• **What to produce**
Using the records below, give again exactly the lines from the line that contains "decodeTableWord 64 0x87000053AC000331" through the line that contains "parseStream p (frames.flatMap", both ends included, and only those.

• **Data shown**

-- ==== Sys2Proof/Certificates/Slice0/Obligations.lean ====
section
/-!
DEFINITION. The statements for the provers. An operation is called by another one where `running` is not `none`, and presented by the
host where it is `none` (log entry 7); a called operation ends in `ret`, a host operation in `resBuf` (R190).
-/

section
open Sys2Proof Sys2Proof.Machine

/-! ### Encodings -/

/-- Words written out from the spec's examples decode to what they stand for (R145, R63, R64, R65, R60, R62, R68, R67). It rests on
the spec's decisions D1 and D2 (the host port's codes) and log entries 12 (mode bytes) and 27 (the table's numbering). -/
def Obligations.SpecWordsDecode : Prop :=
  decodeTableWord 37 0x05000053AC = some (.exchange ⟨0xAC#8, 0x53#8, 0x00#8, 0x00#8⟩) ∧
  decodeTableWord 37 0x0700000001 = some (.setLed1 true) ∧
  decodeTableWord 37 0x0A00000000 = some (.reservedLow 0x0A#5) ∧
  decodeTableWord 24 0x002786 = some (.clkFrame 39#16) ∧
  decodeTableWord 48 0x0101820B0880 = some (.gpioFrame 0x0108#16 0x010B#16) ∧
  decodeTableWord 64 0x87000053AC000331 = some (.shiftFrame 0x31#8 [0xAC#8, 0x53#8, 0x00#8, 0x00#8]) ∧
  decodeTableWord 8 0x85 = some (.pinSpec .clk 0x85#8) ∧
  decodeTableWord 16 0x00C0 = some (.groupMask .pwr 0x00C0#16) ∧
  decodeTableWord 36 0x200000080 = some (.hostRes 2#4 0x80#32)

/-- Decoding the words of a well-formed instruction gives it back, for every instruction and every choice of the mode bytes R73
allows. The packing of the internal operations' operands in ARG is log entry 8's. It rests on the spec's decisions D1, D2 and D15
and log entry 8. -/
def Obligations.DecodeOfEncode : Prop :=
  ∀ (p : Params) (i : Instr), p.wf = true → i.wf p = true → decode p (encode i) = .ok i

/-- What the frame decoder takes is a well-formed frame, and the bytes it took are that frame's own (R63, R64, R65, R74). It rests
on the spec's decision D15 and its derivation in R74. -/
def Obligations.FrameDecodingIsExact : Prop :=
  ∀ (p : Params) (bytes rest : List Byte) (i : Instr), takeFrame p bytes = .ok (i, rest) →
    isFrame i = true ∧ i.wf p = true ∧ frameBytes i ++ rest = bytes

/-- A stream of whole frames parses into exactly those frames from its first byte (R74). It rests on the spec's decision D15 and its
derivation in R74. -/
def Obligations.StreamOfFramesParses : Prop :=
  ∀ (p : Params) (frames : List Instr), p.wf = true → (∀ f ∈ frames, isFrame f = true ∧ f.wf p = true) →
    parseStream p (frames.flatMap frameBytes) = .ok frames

* * *

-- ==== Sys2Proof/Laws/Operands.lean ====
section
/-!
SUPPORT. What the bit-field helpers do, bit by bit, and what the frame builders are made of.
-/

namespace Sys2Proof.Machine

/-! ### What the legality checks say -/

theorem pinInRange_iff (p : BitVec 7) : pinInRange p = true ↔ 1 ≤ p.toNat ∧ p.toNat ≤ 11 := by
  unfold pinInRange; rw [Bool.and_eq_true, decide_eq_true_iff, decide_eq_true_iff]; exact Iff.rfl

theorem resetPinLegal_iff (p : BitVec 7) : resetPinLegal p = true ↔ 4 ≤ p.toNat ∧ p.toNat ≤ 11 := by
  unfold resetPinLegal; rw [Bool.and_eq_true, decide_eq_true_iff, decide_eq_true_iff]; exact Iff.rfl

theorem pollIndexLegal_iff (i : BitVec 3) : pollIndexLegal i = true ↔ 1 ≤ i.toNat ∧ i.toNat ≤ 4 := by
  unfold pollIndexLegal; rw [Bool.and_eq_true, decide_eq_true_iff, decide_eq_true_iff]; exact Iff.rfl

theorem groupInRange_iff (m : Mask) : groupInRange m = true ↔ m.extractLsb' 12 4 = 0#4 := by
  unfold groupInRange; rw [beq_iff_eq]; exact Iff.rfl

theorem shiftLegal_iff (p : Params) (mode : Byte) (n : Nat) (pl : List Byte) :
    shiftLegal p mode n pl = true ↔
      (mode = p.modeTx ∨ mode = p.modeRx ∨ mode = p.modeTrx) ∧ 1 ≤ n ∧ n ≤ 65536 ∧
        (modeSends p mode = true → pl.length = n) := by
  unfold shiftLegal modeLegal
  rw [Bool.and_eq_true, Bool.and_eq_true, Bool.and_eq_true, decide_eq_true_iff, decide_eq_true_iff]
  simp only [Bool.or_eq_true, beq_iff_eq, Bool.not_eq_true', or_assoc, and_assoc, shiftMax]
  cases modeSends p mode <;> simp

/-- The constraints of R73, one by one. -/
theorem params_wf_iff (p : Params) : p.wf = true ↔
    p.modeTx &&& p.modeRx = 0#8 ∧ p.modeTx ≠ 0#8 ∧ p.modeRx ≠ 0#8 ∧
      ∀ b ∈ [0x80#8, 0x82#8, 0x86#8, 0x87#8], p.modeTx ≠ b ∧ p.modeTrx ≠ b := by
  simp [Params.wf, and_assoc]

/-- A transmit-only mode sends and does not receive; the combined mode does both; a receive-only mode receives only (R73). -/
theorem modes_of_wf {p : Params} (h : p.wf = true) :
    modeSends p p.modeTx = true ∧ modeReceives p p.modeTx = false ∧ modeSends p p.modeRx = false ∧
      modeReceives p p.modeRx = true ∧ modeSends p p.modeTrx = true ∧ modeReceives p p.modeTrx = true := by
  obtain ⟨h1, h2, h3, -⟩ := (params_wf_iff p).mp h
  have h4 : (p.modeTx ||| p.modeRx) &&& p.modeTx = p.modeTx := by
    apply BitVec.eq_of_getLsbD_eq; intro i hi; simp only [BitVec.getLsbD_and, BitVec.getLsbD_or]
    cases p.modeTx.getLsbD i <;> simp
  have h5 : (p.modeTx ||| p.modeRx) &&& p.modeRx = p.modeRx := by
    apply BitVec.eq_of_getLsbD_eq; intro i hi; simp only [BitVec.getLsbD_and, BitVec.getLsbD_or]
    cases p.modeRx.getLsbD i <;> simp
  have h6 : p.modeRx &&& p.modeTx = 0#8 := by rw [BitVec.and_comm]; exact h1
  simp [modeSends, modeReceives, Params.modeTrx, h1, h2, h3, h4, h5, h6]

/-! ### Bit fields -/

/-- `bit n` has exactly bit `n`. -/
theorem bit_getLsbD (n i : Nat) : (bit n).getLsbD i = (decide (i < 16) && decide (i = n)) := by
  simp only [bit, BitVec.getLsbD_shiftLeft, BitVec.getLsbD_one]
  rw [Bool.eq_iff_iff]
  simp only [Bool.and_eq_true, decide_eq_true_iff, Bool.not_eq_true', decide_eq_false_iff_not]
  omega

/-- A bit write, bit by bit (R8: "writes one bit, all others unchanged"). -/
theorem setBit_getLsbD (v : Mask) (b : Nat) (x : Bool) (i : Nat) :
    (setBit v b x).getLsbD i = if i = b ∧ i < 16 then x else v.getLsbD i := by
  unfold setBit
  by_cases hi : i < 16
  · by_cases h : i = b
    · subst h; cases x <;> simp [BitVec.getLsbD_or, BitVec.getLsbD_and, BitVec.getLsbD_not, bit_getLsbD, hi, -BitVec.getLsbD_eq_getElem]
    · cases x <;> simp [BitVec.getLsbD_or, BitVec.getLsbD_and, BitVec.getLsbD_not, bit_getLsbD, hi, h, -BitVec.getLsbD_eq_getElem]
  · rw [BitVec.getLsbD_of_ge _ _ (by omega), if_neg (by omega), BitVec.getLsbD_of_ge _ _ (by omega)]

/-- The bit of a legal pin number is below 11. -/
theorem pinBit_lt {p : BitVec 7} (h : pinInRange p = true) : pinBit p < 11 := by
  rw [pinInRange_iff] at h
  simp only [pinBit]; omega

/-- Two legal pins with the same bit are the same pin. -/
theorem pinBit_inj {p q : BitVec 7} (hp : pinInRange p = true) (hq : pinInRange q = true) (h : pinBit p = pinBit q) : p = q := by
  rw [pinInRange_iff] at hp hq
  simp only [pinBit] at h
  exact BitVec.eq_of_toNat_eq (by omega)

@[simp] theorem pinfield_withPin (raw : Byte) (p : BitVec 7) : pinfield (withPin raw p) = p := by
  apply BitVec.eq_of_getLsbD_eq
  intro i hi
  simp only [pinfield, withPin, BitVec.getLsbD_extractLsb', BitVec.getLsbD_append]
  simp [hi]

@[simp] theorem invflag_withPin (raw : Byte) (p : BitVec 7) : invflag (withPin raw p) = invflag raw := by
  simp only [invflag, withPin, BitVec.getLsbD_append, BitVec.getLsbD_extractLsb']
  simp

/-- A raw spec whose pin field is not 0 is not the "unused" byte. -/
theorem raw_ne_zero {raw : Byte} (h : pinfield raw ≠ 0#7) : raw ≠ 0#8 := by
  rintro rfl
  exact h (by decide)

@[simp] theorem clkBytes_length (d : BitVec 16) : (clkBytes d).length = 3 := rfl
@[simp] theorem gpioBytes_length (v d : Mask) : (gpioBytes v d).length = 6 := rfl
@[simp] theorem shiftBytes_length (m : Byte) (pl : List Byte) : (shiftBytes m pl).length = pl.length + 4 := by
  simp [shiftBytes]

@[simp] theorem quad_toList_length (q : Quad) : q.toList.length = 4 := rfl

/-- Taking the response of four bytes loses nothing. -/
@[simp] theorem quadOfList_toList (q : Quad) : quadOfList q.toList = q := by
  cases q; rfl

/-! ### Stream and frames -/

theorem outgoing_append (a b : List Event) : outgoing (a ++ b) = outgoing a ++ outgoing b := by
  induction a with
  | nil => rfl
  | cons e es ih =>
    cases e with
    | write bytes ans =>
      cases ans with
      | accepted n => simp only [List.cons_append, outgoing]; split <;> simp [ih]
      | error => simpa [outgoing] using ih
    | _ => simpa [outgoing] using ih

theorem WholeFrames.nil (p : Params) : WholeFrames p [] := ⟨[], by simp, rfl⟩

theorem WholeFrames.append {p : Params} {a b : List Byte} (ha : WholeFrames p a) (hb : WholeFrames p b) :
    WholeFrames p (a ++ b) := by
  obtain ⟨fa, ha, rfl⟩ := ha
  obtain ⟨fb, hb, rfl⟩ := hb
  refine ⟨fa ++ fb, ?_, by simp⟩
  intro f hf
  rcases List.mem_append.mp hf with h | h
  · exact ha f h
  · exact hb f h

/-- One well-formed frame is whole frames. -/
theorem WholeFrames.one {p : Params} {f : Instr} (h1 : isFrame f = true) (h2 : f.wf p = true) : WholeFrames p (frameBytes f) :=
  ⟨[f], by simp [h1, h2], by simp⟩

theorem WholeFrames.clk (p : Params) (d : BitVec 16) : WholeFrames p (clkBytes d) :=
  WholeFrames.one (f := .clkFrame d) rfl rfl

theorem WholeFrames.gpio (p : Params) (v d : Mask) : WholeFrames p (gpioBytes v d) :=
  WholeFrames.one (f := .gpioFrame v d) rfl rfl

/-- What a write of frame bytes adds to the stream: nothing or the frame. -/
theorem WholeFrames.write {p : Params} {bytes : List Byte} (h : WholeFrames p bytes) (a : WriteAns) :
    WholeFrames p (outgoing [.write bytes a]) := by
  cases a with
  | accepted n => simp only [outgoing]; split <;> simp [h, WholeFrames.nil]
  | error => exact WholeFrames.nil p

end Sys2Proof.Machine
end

• **Exercise response**
  decodeTableWord 64 0x87000053AC000331 = some (.shiftFrame 0x31#8 [0xAC#8, 0x53#8, 0x00#8, 0x00#8]) ∧
  decodeTableWord 8 0x85 = some (.pinSpec .clk 0x85#8) ∧
  decodeTableWord 16 0x00C0 = some (.groupMask .pwr 0x00C0#16) ∧
  decodeTableWord 36 0x200000080 = some (.hostRes 2#4 0x80#32)

/-- Decoding the words of a well-formed instruction gives it back, for every instruction and every choice of the mode bytes R73
allows. The packing of the internal operations' operands in ARG is log entry 8's. It rests on the spec's decisions D1, D2 and D15
and log entry 8. -/
def Obligations.DecodeOfEncode : Prop :=
  ∀ (p : Params) (i : Instr), p.wf = true → i.wf p = true → decode p (encode i) = .ok i

/-- What the frame decoder takes is a well-formed frame, and the bytes it took are that frame's own (R63, R64, R65, R74). It rests
on the spec's decision D15 and its derivation in R74. -/
def Obligations.FrameDecodingIsExact : Prop :=
  ∀ (p : Params) (bytes rest : List Byte) (i : Instr), takeFrame p bytes = .ok (i, rest) →
    isFrame i = true ∧ i.wf p = true ∧ frameBytes i ++ rest = bytes

/-- A stream of whole frames parses into exactly those frames from its first byte (R74). It rests on the spec's decision D15 and its
derivation in R74. -/
def Obligations.StreamOfFramesParses : Prop :=
  ∀ (p : Params) (frames : List Instr), p.wf = true → (∀ f ∈ frames, isFrame f = true ∧ f.wf p = true) →
    parseStream p (frames.flatMap frameBytes) = .ok frames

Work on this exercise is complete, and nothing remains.